Mag ik mijn lastig kind in de gang zetten?

'... anders ga je naar de gang!' Met een temperamentvolle peuter floept zo'n dreigement er in het heetst van de strijd weleens uit. Maar heeft het zin?

V.K. in DM 17 juli 2019

 

Een time-out op de gang is geen goed idee, meent de Amerikaanse hoogleraar psychiatrie Daniel Siegel, die het boek No Drama Discipline schreef. Zo leert een kind namelijk dat het alleen moet zijn als het een fout maakt. Die isolering voelt als een afwijzing en in het brein wordt dit ervaren als fysieke pijn. Als ouder zeg je eigenlijk: ik ben alleen in jou geïnteresseerd als je alles volgens mijn regels doet.

 

Straffen is ook niet effectief op de lange termijn. "We weten dat kinderen die veel gestraft worden een verminderde gewetensontwikkeling laten zien", zegt pedagoog Steven Pont. "Ze passen hun gedrag niet aan omdat ze die ander geen pijn willen doen, maar omdat ze geen straf willen. Ze zullen ongewenst gedrag alsnog vertonen wanneer de strafgever er niet is."

 

Eigenlijk gaat het om de vraag wat voor ouder je wilt zijn én wat voor kind je wilt, meent Pont: een kind dat gehoorzaamt en precies doet wat je zegt?
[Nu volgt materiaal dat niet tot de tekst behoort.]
/-- For each element an instruction of its row that does change it. -/
theorem witness_WrittenOnlyByTheListedInstructions :
    isNext (exec .cmdStart State.reset) = true ∧ (ran .cmdStart State.reset).h ≠ State.reset.h ∧
    (ran .ceInitv { State.reset with h := digestIV }).v ≠ State.reset.v ∧
    (ran .ceLoad { State.reset with buf := [(0, 0x61)] }).w ≠ State.reset.w ∧
    (ran .padEosFit (filling 0 0)).buf ≠ (filling 0 0).buf ∧ (ran .padData (filling 63 63)).fill ≠ (filling 63 63).fill ∧
    (ran (.beatData 0) (filling 63 63)).count ≠ (filling 63 63).count ∧ (ran .padEosSpill (filling 63 63)).owed ≠ false ∧
    (ran (.beatEos 0) (filling 55 55)).exh ≠ false ∧ (ran .ceRoundF0 (indexed .round 0)).t ≠ 0 ∧
    (ran .padErr (filling 0 0)).cause ≠ .none := by decide

theorem witness_NopAndReservedCommandsChangeNothing :
    ∀ s ∈ [State.reset.offerCmd 0b00, (inPhase .fault).offerCmd 0b10, (indexed .round 79).offerCmd 0b11],
      s.probe = none ∧ s.inp.rst = none ∧ s.inp.cmdValid = true ∧ s.inp.cmd ≠ 0b01 := by decide

theorem witness_StartBeginsAComputation : State.reset.ph = .idle ∧ (inPhase .done).ph = .done := ⟨rfl, rfl⟩

theorem witness_StartIsHeldOutsideIdleAndDone :
    ∀ s ∈ [(indexed .expand 40).offerCmd 0b01, (inPhase .fault).offerCmd 0b01, (filling 0 0).offerCmd 0b01],
      s.ph ≠ .idle ∧ s.ph ≠ .done ∧ s.probe = none ∧ s.inp.rst = none ∧ StartOffered s ∧ step s = .next (stepped s) := by
  have h : ∀ s ∈ [(indexed .expand 40).offerCmd 0b01, (inPhase .fault).offerCmd 0b01, (filling 0 0).offerCmd 0b01],
      s.ph ≠ .idle ∧ s.ph ≠ .done ∧ s.probe = none ∧ s.inp.rst = none ∧ (s.inp.cmdValid = true ∧ s.inp.cmd = 0b01) ∧
        isNext (step s) = true := by decide
  intro s hs
  obtain ⟨h1, h2, h3, h4, h5, h6⟩ := h s hs
  exact ⟨h1, h2, h3, h4, h5, eq_next_of_isNext s h6⟩

/-- A beat accepted at `FILL = 63`; one held at `FILL = 64`, and one held in `IDLE`. -/
theorem witness_BeatsAcceptedOnlyInFillAndNeverDropped :
    (Inv (withBeat 0b00 (filling 63 63)) ∧
      step (withBeat 0b00 (filling 63 63)) = .next (stepped (withBeat 0b00 (filling 63 63))) ∧
      (stepped (withBeat 0b00 (filling 63 63))).out.srcAccept = true) ∧
    (step (withBeat 0b00 (filling 64 64)) = .next (stepped (withBeat 0b00 (filling 64 64))) ∧
      (withBeat 0b00 (filling 64 64)).inp.rst = none ∧ (stepped (withBeat 0b00 (filling 64 64))).out.srcAccept = false ∧
      (withBeat 0b00 (filling 64 64)).inp.srcValid = true) ∧
    (stepped (withBeat 0b01 State.reset)).out.srcAccept = false :=
  ⟨⟨inv_of_invB (by decide), eq_next_of_isNext _ (by decide), by decide⟩,
    ⟨eq_next_of_isNext _ (by decide), rfl, by decide, rfl⟩, by decide⟩

theorem witness_NoBeatAfterEndOfStream :
    ∀ s ∈ [withBeat 0b00 { inPhase .load with exh := true }, withBeat 0b00 { inPhase .req with owed := true }],
      Inv s ∧ (s.exh = true ∨ s.owed = true) ∧ step s = .next (stepped s) := by
  have h : ∀ s ∈ [withBeat 0b00 { inPhase .load with exh := true }, withBeat 0b00 { inPhase .req with owed := true }],
      invB s = true ∧ (s.exh = true ∨ s.owed = true) ∧ isNext (step s) = true := by decide
  intro s hs
  obtain ⟨h1, h2, h3⟩ := h s hs
  exact ⟨inv_of_invB h1, h2, eq_next_of_isNext s h3⟩

theorem witness_BeatsAreConsumedByTheSelectedMicroOperation :
    ∀ s ∈ [withBeat 0b00 (filling 0 0), withBeat 0b00 (filling 63 (2 ^ 61 - 1)), withBeat 0b01 (filling 55 55),
        withBeat 0b01 (filling 56 56), withBeat 0b10 (filling 63 63), withBeat 0b11 (filling 0 0)],
      s.ph = .fill ∧ s.fill.toNat < 64 ∧ s.inp.srcValid = true := by decide

theorem witness_BeatsStayPendingElsewhere :
    State.reset.ph ≠ .fill ∧ (inPhase .fault).ph ≠ .fill ∧ 64 ≤ (filling 64 64).fill.toNat := by decide

/-- The clauses of the two beat statements at the ends of their ranges: 63 with `COUNT` one below and at its largest,
0 and 55, 56 and 63. -/
theorem witness_DataAndEosBeatsFillTheBuffer :
    (∀ s ∈ [filling 0 0, filling 55 55, filling 56 56, filling 63 (2 ^ 61 - 2)],
      s.ph = .fill ∧ s.fill.toNat < 64 ∧ s.buf.wf = true) ∧
    (filling 63 (2 ^ 61 - 2)).count.toNat < 2 ^ 61 - 1 ∧ (filling 0 0).fill.toNat ≤ 55 ∧ (filling 55 55).fill.toNat ≤ 55 ∧
    56 ≤ (filling 56 56).fill.toNat ∧ 56 ≤ (filling 63 63).fill.toNat := by decide

theorem witness_FaultingBeats :
    (filling 63 (2 ^ 61 - 1)).ph = .fill ∧ (filling 63 (2 ^ 61 - 1)).fill.toNat < 64 ∧
    (filling 63 (2 ^ 61 - 1)).count.toNat = 2 ^ 61 - 1 := by decide

theorem witness_PadNextSelection :
    (SequencerSteps { inPhase .req with exh := true, owed := true } ∧
      ({ inPhase .req with exh := true, owed := true } : State).ph = .req) ∧
    SequencerSteps (inPhase .req) ∧ (inPhase .req).exh = false ∧ (inPhase .req).owed = false := by
  unfold SequencerSteps; decide

theorem witness_PadDataStoresOneByte :
    (filling 63 (2 ^ 61 - 2)).fill.toNat < 64 ∧ (filling 63 (2 ^ 61 - 2)).count.toNat < 2 ^ 61 - 1 ∧
    (filling 63 (2 ^ 61 - 2)).buf.wf = true := by decide

theorem witness_PadEosFitAppendsTerminatorAndLength :
    (filling 0 0).fill.toNat ≤ 55 ∧ (filling 55 55).fill.toNat ≤ 55 ∧ (filling 55 55).buf.wf = true := by decide

theorem witness_PadEosSpillAppendsTerminator :
    (56 ≤ (filling 56 56).fill.toNat ∧ (filling 56 56).fill.toNat ≤ 63) ∧
    (56 ≤ (filling 63 63).fill.toNat ∧ (filling 63 63).fill.toNat ≤ 63) ∧ (filling 63 63).buf.wf = true := by decide

theorem witness_FinalBlockBytes :
    ∀ s ∈ [withBeat 0b01 (filling 0 0), withBeat 0b01 (filling 55 55), withBeat 0b01 (filling 56 56),
        withBeat 0b01 (filling 63 63)],
      Inv s ∧ ZeroBeyondFill s ∧ SequencerSteps s ∧ s.ph = .fill ∧ s.fill.toNat < 64 ∧ BeatOffered 0b01 s ∧
        step s = .next (stepped s) := by
  have h : ∀ s ∈ [withBeat 0b01 (filling 0 0), withBeat 0b01 (filling 55 55), withBeat 0b01 (filling 56 56),
      withBeat 0b01 (filling 63 63)],
      invB s = true ∧ s.buf = [] ∧ (s.probe = none ∧ s.inp.rst = none ∧ s.takesCommand = false) ∧ s.ph = .fill ∧
        s.fill.toNat < 64 ∧ (s.inp.srcValid = true ∧ s.inp.srcKind = 0b01) ∧ isNext (step s) = true := by decide
  intro s hs
  obtain ⟨h1, h2, h3, h4, h5, h6, h7⟩ := h s hs
  exact ⟨inv_of_invB h1, fun _ a _ => by rw [h2]; rfl, h3, h4, h5, h6, eq_next_of_isNext s h7⟩
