-- ==== Sys2Proof/Machine/Operands.lean ====
section
/-! DEFINITION. Operand forms: descriptor fields, field-frame lengths and headers, arbitration values (R77, R84, R117, R169, R188). -/
namespace Sys2Proof.Machine

/-! ### Descriptors (section Descriptors of 02_rings_and_doorbells.md) -/

/-- n bytes of a descriptor from byte i, i at least 4. -/
def dnum (x : Desc) (i n : Nat) : Nat := (x.body.toNat >>> (8 * (i - 4))) % 2 ^ (8 * n)
/-- Bit b of byte i. -/
def dbit (x : Desc) (i b : Nat) : Bool := x.body.getLsbD (8 * (i - 4) + b)
/-- w bits of byte i from bit b. -/
def dfld (x : Desc) (i b w : Nat) : Nat := (x.body.toNat >>> (8 * (i - 4) + b)) % 2 ^ w
/-- ADDR, bytes 24 to 31. -/
def daddr (x : Desc) : DWord := BitVec.ofNat 64 (dnum x 24 8)
def dtsq (x : Desc) : Bool := x.flags.getLsbD 0
def dinline (x : Desc) : Bool := x.flags.getLsbD 1
def dfence (x : Desc) : Bool := x.flags.getLsbD 2

/-- Every bit outside the fields (byte, low bit, width) and every reserved flag is 0 (R77). -/
def reservedZero (x : Desc) (fields : List (Nat × Nat × Nat)) : Bool :=
  let used := fields.foldl (fun m f => m ||| ((2 ^ f.2.2 - 1) <<< (8 * (f.1 - 4) + f.2.1))) 0
  decide (x.flags.toNat < 8) && decide (x.body.toNat ||| used = used)

/-- The field ADDR. -/
def fAddr : Nat × Nat × Nat := (24, 0, 64)

/-! ### Frame lengths (R117, R169) -/

def fdLens : List Nat := [0, 1, 2, 3, 4, 5, 6, 7, 8, 12, 16, 20, 24, 32, 48, 64]

/-- A legal payload length of a format. -/
def lenOk : Fmt → Nat → Bool
  | .cc, n => decide (n ≤ 8)
  | .fd, n => fdLens.contains n
  | .xl, n => decide (1 ≤ n ∧ n ≤ 2048)

/-- A legal data length with a trailer of T bytes after the freshness value (R169). -/
def lenOkSealed (f : Fmt) (t d : Nat) : Bool := decide (f ≠ .cc) && lenOk f (d + 4 + t)

/-- The DLC code of a length, CC and FD. A sealed object's data length may have no code of its own (36, 40, 52, 56): the header then shows
the next higher one (DESIGN CHOICE, log 48). -/
def dlcOf (f : Fmt) (n : Nat) : BitVec 4 := if f = .xl then 0 else BitVec.ofNat 4 (fdLens.findIdx (fun k => decide (n ≤ k)))

/-- Payload bytes that a DLC code stands for. -/
def dlcLen (f : Fmt) (c : BitVec 4) : Nat :=
  match f with
  | .cc => min 8 c.toNat
  | _ => fdLens.getD c.toNat 64

def fmtCode : Fmt → Nat
  | .cc => 0
  | .fd => 1
  | .xl => 2

def fmtOf : Nat → Option Fmt
  | 0 => some .cc
  | 1 => some .fd
  | 2 => some .xl
  | _ => none

/-- A frame from an ID word, a format byte and the XL fields; fields that the format does not use are 0 (R77). -/
def mkFrame (f : Fmt) (idw : Nat) (b8 : Nat) (sdt vcid : Nat) (sec : Bool) (af : Nat) (data : List Byte) (len : Nat) : CanFrame :=
  { fmt := f, ident := BitVec.ofNat 29 idw, ide := decide (idw / 2 ^ 29 % 2 = 1), rtr := decide (idw / 2 ^ 30 % 2 = 1) && decide (f = .cc),
    brs := decide (f = .fd) && decide (b8 / 4 % 2 = 1), esi := decide (f = .fd) && decide (b8 / 8 % 2 = 1), dlc := dlcOf f len,
    sdt := if f = .xl then BitVec.ofNat 8 sdt else 0, vcid := if f = .xl then BitVec.ofNat 8 vcid else 0, sec := decide (f = .xl) && sec,
    af := if f = .xl then BitVec.ofNat 32 af else 0, data := data }

/-- An ID word and format byte that name a frame (R77): base identifiers in [10:0], no IDE or RTR with XL, no RTR with FD. -/
def idWordOk (f : Fmt) (idw : Nat) : Bool :=
  let ide := decide (idw / 2 ^ 29 % 2 = 1)
  let rtr := decide (idw / 2 ^ 30 % 2 = 1)
  decide (idw < 2 ^ 31) && (ide || decide (idw % 2 ^ 29 < 2 ^ 11)) && !(rtr && decide (f ≠ .cc)) && !(ide && decide (f = .xl))

/-- ID word of a frame, as TX_FRAME bytes 4 to 7. -/
def idWord (f : CanFrame) : Nat := f.ident.toNat + (if f.ide then 2 ^ 29 else 0) + (if f.rtr then 2 ^ 30 else 0)

/-- Format byte of a receive header or object image, flags above bit 3 excepted. -/
def fmtByte (f : CanFrame) : Nat := fmtCode f.fmt + (if f.brs then 4 else 0) + (if f.esi then 8 else 0)

/-- Receive header of a field frame (R84). -/
def rxHeader (f : CanFrame) (isSealed : Bool) (act : Nat) : List Byte :=
  leBytes 4 (idWord f) ++ leBytes 1 (fmtByte f + (if isSealed then 16 else 0)) ++ leBytes 1 f.dlc.toNat ++ leBytes 2 f.data.length
    ++ [f.sdt, f.vcid] ++ leBytes 1 (b2n f.sec) ++ leBytes 1 (act % 4) ++ leBytes 4 f.af.toNat

/-- Header of an object image (section The object image of 04_objects_and_filters.md). -/
def objHeader (f : CanFrame) (isSealed isNew lost : Bool) (len : Nat) (seqNo : Half) : List Byte :=
  leBytes 4 (idWord f) ++ leBytes 1 (fmtByte f + (if isSealed then 16 else 0) + (if isNew then 32 else 0) + (if lost then 64 else 0)
    + (if f.sec then 128 else 0)) ++ leBytes 1 f.dlc.toNat ++ leBytes 2 len ++ [f.sdt, f.vcid] ++ leBytes 2 seqNo.toNat ++ leBytes 4 f.af.toNat

/-- Header of a send object's image: every configured field stands in it, whatever the format (R508, log 48 for the DLC code). -/
def sendHeader (idw cfg2 cfg3 : Word) (af : Word) (len : Nat) (seqNo : Half) : List Byte :=
  leBytes 4 idw.toNat ++ leBytes 1 (cfg2.toNat % 16 + 128 * b2n (cfg3.getLsbD 8))
    ++ leBytes 1 (match fmtOf (cfg2.toNat % 4) with
      | some f => (dlcOf f len).toNat
      | none => 0) ++ leBytes 2 len ++ [BitVec.ofNat 8 (cfg2.toNat / 2 ^ 24), BitVec.ofNat 8 cfg3.toNat] ++ leBytes 2 seqNo.toNat ++ leBytes 4 af.toNat

/-- The frame that an image or a receive header with its payload describes. -/
def frameOfImage (bs : List Byte) (secBit : Bool) : CanFrame :=
  let b4 := leAt bs 4 1
  let f := (fmtOf (b4 % 4)).getD .cc
  { mkFrame f (leAt bs 0 4) b4 (leAt bs 8 1) (leAt bs 9 1) secBit (leAt bs 12 4) (slice bs 16 (leAt bs 6 2)) 0 with
    dlc := BitVec.ofNat 4 (leAt bs 5 1) }

/-! ### Arbitration (R188, R189) -/

/-- Arbitration value. -/
def arbValue (f : CanFrame) : Nat :=
  if f.ide then (f.ident.toNat / 2 ^ 18) * 2 ^ 21 + 2 ^ 20 + 2 ^ 19 + (f.ident.toNat % 2 ^ 18) * 2 + b2n f.rtr
  else (f.ident.toNat % 2 ^ 11) * 2 ^ 21 + b2n f.rtr * 2 ^ 20

/-- One value that orders candidates: arbitration value, then format, then order of entry (R189). -/
def candRank (c : Cand) : Nat × Nat × Nat := (arbValue c.frame, fmtCode c.frame.fmt, c.order)

def rankLt (a b : Nat × Nat × Nat) : Bool :=
  decide (a.1 < b.1) || (a.1 == b.1 && (decide (a.2.1 < b.2.1) || (a.2.1 == b.2.1 && decide (a.2.2 < b.2.2))))

/-- The lowest-ranked element of a list. -/
def lowest (cs : List Cand) : Option Cand :=
  cs.foldl (fun b c => match b with
    | none => some c
    | some x => if rankLt (candRank c) (candRank x) then some c else some x) none

/-- The highest-ranked element of a list. -/
def highest (cs : List Cand) : Option Cand :=
  cs.foldl (fun b c => match b with
    | none => some c
    | some x => if rankLt (candRank x) (candRank c) then some c else some x) none

/-- The two lowest-ranked candidates (R190). -/
def lowestTwo (cs : List Cand) : List Cand :=
  match lowest cs with
  | none => []
  | some a => a :: (lowest (cs.filter (fun c => decide (c.order ≠ a.order)))).toList

end Sys2Proof.Machine
end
Of iemand die zelf leert nadenken over het effect van zijn gedrag?

 

Hoe moet het dan wel?

"Je bent als ouder een levensleraar", zegt Pont. "In plaats van direct te straffen, ga je in gesprek. Wanneer je kind speelgoed afpakt, vraag je: 'Begrijp je waarom Bas huilt?' Daarna houd je je mond. 'Kun je het oplossen?', vraag je vervolgens. Kijk waar het kind zelf mee komt."

 

Deze methode is ingewikkelder dan naar de gang sturen. Het kost meer tijd én leidt tot een constant sluimerend gevoel van onmacht. "Er is niet één goede aanpak waardoor je nooit meer gedoe hebt met je kinderen", zegt Pont. "Maar ruzie is mooi. Dan kun je iets duidelijk maken over hoe het leven werkt."

 

Maar slaan we niet door in dat oeverloze gepraat? Bij de kleintjes is dat vaak niet effectief, meent pedagoog Eva Bronsveld. "Schopt een 3-jarige zijn broertje, dan begrens je dat gedrag direct. 'Stop, we doen elkaar geen pijn. Kom, dan gaan we hem troosten.' Zo toon je hoe je reageert als iemand pijn heeft."

 

Soms is het slimmer om later op een situatie terug te komen, als een kind niet moe of geïrriteerd is. Bronsveld: "Dan zeg je: 'toen ik je vroeg de tafel te dekken, snauwde je en dat vond ik niet fijn.' Niet dat het daarna altijd goed gaat, maar dat soort gesprekjes helpen wel." Als kinderen constant over de grenzen van de ouders heengaan, zit daar vaak wat anders achter. "Ze voelen zich afgewezen of vervelen zich. Daar moet je eerst achterkomen." Daarin is de houding van de ouder bepalend. "Je vindt je partner ook weleens irritant, maar dingen verbieden, dat werkt niet. Ik zeg weleens: kinderen zijn net mensen."